(Saved data entries)
▽

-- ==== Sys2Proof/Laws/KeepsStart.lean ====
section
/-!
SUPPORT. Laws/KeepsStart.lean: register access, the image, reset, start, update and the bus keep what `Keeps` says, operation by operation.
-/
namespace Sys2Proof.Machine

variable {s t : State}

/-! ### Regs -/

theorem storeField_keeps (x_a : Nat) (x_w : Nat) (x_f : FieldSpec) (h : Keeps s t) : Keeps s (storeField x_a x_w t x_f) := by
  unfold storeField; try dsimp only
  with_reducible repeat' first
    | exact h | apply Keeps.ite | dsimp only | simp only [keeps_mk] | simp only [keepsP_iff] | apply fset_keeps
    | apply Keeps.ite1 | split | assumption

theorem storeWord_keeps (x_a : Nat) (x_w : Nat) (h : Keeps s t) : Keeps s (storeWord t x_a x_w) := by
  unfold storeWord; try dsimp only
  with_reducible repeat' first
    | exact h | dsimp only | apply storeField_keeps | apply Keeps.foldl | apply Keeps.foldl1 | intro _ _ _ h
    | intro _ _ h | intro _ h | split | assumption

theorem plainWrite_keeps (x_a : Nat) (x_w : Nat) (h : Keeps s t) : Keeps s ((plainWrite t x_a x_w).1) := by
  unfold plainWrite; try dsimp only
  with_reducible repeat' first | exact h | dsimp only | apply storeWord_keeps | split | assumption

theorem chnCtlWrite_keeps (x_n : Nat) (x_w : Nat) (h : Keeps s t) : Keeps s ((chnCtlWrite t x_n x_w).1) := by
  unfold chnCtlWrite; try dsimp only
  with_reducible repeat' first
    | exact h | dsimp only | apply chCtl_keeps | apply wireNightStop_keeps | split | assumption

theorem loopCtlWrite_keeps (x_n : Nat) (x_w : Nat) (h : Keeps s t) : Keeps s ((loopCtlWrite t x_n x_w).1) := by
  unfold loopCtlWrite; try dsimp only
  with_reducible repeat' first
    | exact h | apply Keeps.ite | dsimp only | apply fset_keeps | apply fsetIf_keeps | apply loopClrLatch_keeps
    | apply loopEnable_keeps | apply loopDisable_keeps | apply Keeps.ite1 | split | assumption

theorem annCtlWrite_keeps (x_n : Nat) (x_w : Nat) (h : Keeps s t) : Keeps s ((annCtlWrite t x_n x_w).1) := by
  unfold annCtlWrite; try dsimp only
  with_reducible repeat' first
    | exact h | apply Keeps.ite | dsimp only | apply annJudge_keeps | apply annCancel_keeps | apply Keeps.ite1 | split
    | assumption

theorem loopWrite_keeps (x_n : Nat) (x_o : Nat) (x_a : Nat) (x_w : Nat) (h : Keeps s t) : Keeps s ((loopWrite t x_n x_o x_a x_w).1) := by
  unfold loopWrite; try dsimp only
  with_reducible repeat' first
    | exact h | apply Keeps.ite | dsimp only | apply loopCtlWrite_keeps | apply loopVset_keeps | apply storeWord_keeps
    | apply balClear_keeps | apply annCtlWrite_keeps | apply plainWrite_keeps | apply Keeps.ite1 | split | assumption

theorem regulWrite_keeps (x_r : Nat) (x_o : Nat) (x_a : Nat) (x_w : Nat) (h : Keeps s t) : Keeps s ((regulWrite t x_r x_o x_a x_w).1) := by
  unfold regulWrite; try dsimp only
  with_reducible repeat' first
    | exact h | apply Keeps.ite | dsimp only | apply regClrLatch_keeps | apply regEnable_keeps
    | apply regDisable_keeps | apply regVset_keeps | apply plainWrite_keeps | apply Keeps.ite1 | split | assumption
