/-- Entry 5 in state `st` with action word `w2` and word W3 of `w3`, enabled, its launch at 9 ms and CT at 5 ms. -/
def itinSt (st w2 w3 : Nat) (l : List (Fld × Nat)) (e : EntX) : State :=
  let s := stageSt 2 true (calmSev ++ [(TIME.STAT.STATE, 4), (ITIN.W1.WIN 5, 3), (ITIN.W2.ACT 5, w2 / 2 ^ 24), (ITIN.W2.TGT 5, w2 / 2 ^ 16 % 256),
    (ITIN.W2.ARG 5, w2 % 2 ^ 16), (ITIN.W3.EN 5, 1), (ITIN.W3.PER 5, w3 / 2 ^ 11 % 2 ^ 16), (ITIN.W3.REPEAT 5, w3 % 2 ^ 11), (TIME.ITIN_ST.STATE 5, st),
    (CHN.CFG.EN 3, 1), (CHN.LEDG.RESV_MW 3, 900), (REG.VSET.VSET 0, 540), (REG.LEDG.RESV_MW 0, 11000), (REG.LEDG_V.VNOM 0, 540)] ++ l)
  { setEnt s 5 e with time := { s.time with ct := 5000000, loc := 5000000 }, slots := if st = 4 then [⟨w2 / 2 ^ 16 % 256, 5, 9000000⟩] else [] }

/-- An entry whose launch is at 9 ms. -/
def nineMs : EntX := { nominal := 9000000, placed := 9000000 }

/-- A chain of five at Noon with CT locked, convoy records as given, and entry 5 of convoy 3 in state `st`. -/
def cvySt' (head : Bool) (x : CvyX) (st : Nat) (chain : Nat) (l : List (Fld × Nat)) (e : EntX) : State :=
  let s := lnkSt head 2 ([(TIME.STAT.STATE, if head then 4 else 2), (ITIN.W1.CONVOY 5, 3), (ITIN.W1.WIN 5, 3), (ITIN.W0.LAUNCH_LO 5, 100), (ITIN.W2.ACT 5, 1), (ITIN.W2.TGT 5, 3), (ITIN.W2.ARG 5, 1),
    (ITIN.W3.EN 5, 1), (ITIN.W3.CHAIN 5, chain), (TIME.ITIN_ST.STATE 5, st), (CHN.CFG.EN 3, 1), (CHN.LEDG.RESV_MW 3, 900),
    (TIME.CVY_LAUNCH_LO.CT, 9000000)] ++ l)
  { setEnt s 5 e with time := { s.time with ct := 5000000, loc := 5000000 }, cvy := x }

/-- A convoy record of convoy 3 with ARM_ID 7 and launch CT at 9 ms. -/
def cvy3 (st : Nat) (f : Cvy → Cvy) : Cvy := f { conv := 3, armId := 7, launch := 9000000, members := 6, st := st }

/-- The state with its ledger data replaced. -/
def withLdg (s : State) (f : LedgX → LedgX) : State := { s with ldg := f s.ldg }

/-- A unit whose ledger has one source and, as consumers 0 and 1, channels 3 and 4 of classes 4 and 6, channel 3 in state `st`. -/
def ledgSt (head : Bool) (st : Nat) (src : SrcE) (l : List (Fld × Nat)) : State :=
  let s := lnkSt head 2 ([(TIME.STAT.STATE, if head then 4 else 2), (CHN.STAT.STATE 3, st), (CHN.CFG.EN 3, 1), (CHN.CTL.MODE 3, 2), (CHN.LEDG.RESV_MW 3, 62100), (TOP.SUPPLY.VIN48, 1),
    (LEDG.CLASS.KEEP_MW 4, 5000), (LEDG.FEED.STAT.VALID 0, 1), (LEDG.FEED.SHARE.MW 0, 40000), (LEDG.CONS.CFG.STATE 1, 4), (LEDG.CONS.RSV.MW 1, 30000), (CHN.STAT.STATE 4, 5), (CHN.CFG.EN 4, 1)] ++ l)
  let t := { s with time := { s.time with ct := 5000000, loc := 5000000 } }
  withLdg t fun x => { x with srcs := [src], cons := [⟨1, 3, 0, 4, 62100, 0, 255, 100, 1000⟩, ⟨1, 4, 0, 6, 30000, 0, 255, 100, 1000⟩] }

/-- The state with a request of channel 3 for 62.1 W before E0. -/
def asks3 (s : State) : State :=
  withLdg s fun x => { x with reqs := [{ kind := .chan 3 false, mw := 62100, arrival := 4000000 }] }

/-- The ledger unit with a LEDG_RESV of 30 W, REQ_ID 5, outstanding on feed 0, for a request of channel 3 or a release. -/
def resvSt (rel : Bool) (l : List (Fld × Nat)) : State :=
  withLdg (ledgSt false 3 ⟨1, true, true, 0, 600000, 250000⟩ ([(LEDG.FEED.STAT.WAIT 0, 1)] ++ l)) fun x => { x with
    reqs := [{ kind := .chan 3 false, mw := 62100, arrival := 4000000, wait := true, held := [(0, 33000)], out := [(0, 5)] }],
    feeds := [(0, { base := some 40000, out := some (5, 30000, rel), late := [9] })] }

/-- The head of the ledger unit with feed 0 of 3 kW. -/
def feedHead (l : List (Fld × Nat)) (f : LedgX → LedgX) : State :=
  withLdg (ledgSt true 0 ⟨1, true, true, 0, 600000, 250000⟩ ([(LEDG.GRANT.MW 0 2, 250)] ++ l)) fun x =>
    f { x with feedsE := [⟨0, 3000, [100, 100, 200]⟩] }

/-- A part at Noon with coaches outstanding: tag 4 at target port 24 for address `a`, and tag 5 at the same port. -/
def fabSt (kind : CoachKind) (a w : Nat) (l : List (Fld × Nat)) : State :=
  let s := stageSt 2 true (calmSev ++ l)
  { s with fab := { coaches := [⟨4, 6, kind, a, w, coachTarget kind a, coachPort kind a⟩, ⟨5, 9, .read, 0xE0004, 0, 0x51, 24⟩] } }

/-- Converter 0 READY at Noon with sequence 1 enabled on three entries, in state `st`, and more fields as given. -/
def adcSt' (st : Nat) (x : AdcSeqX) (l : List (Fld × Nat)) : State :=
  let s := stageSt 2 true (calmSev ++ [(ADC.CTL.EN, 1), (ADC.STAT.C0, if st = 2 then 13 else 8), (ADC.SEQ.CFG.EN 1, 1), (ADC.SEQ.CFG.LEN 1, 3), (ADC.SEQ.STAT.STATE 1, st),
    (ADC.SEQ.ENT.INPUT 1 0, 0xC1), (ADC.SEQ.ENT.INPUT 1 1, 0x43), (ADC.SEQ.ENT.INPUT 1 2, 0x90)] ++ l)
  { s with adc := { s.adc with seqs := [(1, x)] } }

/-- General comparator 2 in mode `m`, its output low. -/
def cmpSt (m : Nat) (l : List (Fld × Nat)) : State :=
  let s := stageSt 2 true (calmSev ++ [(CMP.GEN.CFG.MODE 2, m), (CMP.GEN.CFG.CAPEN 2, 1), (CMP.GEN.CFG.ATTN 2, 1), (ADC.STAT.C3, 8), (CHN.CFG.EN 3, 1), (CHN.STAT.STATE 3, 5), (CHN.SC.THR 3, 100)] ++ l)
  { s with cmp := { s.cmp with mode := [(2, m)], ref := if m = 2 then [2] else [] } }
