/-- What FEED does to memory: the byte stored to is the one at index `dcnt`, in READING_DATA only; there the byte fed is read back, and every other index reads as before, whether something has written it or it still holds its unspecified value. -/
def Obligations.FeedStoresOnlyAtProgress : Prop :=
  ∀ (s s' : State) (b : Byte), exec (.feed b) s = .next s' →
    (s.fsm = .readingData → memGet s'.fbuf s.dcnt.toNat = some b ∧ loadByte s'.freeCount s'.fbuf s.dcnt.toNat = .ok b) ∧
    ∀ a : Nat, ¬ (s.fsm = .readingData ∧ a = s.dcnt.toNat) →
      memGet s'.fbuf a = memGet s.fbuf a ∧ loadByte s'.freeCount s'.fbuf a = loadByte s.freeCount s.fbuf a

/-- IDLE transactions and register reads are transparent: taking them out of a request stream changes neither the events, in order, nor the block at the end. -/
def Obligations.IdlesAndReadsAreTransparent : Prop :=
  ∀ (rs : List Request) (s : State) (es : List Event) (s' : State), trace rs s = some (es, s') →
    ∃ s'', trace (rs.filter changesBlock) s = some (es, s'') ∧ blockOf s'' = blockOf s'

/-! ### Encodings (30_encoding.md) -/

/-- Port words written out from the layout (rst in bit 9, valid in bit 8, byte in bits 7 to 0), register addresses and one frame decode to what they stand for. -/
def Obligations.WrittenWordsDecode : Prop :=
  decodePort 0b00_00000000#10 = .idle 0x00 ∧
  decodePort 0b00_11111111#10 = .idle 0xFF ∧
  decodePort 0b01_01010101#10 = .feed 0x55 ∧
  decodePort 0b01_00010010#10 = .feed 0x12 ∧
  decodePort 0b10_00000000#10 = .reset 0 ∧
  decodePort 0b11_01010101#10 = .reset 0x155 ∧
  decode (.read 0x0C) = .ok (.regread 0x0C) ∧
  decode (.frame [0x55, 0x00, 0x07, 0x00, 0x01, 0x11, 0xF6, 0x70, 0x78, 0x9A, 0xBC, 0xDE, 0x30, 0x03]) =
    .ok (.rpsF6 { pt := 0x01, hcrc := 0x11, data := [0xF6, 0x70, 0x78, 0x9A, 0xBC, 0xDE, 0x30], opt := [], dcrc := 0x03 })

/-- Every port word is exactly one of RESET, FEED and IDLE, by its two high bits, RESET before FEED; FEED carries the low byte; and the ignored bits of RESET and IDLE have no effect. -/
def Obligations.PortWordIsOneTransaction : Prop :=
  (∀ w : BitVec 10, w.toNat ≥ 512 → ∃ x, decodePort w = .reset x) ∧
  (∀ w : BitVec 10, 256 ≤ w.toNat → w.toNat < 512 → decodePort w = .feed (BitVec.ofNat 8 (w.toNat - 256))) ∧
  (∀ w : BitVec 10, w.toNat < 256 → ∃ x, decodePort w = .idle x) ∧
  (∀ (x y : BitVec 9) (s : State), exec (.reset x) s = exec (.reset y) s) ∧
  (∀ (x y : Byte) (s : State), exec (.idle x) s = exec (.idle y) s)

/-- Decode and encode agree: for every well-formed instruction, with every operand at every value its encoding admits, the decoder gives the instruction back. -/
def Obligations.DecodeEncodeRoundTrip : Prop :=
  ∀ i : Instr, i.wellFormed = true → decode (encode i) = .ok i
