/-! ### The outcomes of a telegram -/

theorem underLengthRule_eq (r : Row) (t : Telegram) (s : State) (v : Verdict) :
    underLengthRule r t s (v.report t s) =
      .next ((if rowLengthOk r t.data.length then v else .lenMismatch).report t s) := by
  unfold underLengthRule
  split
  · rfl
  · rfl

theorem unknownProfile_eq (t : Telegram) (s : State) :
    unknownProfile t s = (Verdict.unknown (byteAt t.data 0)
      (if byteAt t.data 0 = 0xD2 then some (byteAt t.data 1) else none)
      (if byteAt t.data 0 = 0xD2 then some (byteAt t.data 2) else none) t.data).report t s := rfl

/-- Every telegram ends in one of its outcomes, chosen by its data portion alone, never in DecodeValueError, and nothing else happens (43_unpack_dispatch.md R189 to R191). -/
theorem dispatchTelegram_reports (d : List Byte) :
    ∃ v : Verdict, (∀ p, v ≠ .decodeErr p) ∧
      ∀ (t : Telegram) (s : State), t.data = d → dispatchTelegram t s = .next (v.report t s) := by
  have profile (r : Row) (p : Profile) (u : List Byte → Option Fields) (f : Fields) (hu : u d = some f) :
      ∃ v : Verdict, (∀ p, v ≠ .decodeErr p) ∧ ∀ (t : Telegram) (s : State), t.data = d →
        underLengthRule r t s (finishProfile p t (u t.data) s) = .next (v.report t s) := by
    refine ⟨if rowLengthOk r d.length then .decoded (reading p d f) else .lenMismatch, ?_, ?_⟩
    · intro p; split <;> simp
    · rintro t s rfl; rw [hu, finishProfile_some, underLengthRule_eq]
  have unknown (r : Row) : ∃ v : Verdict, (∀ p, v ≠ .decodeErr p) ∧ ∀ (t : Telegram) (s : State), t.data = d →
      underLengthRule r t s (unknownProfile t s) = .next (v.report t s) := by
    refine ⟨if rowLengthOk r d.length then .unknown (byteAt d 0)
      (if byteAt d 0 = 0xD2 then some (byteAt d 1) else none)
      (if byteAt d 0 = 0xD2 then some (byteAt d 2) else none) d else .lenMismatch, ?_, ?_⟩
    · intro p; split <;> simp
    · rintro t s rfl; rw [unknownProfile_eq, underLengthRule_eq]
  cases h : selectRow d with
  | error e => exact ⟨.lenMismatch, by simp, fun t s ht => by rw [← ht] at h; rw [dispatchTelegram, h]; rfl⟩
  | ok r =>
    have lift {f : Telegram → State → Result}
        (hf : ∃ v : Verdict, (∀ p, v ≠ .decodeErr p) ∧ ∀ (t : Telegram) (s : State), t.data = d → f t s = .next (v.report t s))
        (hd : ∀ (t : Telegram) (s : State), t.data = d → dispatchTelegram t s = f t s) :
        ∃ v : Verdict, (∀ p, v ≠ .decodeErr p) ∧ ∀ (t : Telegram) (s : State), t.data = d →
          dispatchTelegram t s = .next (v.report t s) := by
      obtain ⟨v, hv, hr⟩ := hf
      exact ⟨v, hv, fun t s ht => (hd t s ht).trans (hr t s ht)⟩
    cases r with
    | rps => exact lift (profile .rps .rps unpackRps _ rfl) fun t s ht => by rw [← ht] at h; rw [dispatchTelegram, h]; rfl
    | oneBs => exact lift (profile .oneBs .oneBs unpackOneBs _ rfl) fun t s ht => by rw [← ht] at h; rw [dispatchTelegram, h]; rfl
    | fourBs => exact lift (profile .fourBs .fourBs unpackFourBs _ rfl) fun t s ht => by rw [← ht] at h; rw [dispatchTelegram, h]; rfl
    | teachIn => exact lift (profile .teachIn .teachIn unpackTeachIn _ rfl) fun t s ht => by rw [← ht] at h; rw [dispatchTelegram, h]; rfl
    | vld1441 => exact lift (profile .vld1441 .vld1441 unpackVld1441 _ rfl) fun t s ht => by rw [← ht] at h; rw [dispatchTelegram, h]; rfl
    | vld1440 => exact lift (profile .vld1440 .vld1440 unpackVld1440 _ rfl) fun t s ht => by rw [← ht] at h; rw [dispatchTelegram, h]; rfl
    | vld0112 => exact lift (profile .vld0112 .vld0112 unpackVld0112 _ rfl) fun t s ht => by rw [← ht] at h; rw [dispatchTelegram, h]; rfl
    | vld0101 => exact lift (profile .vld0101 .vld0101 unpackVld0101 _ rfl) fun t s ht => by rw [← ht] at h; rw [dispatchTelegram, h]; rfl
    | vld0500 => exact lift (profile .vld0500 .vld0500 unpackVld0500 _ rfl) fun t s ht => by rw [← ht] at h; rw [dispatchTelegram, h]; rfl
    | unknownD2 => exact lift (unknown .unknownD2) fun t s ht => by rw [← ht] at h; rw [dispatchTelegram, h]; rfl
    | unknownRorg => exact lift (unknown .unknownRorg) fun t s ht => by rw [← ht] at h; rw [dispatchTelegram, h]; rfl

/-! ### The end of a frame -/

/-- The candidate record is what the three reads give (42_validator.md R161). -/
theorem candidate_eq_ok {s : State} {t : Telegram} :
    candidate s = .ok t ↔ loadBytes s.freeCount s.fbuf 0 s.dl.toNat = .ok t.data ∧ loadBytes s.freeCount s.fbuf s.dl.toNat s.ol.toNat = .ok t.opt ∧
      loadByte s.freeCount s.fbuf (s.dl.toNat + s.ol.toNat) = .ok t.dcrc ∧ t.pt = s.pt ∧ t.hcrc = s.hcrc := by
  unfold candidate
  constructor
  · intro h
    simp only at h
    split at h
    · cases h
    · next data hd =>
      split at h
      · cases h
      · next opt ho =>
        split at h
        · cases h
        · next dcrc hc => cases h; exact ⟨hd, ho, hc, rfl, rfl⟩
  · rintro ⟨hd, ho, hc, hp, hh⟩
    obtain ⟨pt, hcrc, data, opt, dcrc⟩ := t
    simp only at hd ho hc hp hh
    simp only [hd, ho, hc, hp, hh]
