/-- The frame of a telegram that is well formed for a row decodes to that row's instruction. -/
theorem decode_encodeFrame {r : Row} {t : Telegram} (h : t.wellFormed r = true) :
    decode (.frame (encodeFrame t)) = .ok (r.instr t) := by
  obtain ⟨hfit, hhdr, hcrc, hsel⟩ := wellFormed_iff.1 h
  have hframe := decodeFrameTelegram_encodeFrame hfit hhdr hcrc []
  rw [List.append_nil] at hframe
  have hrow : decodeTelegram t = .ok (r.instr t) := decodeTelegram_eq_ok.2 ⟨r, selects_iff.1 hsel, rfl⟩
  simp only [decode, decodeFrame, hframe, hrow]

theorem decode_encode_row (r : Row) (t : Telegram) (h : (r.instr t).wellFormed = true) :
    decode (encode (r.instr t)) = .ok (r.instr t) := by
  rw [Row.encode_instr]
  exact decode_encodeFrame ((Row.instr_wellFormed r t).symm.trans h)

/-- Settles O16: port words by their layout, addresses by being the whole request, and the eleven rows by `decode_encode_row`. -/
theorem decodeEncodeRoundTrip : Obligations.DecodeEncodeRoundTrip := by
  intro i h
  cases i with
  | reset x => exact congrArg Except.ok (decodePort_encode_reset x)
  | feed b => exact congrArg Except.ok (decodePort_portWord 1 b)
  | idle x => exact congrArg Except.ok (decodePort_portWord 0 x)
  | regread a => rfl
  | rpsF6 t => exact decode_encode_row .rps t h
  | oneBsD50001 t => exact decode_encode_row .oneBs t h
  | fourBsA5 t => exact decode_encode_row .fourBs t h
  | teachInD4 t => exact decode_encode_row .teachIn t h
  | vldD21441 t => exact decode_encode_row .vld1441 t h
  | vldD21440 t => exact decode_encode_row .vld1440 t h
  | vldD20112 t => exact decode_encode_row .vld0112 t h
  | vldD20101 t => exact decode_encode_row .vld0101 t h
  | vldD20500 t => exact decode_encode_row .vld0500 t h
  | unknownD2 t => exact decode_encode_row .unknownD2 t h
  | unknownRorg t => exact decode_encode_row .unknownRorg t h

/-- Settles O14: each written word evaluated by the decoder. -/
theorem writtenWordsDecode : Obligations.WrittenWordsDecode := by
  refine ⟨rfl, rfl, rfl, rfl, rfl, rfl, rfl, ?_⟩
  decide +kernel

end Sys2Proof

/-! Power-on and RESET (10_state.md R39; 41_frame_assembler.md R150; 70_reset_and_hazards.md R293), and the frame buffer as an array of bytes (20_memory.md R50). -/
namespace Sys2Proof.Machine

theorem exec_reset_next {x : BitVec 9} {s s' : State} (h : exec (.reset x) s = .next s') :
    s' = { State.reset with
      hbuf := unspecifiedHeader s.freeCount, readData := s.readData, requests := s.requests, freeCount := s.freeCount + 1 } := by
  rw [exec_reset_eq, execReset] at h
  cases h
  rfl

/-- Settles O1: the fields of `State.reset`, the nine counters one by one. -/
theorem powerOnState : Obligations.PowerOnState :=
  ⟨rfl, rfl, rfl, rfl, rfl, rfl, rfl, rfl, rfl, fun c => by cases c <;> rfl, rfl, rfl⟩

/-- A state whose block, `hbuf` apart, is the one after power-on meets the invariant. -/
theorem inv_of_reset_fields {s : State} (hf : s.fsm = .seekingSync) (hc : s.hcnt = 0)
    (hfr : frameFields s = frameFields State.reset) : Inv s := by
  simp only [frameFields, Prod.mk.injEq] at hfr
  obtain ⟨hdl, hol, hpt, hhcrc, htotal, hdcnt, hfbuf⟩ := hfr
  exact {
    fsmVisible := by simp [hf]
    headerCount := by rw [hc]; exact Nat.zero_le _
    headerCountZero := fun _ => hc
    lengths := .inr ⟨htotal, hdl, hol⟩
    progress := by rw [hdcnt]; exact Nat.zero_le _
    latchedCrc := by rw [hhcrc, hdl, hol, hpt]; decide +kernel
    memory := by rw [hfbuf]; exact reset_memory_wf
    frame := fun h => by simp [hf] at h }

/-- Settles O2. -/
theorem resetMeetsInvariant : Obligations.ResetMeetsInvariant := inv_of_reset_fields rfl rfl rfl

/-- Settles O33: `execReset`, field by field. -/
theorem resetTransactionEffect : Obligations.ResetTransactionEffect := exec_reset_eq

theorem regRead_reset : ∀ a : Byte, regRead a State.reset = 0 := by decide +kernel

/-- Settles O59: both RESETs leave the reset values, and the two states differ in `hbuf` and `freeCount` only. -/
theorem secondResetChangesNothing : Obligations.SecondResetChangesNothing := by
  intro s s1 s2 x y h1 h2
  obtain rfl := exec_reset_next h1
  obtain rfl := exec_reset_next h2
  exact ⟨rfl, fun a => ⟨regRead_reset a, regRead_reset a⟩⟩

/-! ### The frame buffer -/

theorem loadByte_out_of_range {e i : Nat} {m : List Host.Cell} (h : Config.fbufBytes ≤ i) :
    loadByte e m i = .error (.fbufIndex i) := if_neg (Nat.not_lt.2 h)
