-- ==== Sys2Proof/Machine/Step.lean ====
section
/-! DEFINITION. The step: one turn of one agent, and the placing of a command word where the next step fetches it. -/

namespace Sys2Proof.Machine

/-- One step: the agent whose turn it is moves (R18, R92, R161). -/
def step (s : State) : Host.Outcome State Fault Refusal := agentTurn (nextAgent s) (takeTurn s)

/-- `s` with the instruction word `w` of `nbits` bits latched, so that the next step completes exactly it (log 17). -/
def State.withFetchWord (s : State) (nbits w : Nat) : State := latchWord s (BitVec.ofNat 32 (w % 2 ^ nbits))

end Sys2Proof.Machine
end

△

Work instruction = Up to and including the line with "h | split | assumption", restate the records above word for word from the very first line.

Exercise output =
-- ==== Sys2Proof/Laws/KeepsStart.lean ====
section
/-!
SUPPORT. Laws/KeepsStart.lean: register access, the image, reset, start, update and the bus keep what `Keeps` says, operation by operation.
-/
namespace Sys2Proof.Machine

variable {s t : State}

/-! ### Regs -/

theorem storeField_keeps (x_a : Nat) (x_w : Nat) (x_f : FieldSpec) (h : Keeps s t) : Keeps s (storeField x_a x_w t x_f) := by
  unfold storeField; try dsimp only
  with_reducible repeat' first
    | exact h | apply Keeps.ite | dsimp only | simp only [keeps_mk] | simp only [keepsP_iff] | apply fset_keeps
    | apply Keeps.ite1 | split | assumption

theorem storeWord_keeps (x_a : Nat) (x_w : Nat) (h : Keeps s t) : Keeps s (storeWord t x_a x_w) := by
  unfold storeWord; try dsimp only
  with_reducible repeat' first
    | exact h | dsimp only | apply storeField_keeps | apply Keeps.foldl | apply Keeps.foldl1 | intro _ _ _ h
    | intro _ _ h | intro _ h | split | assumption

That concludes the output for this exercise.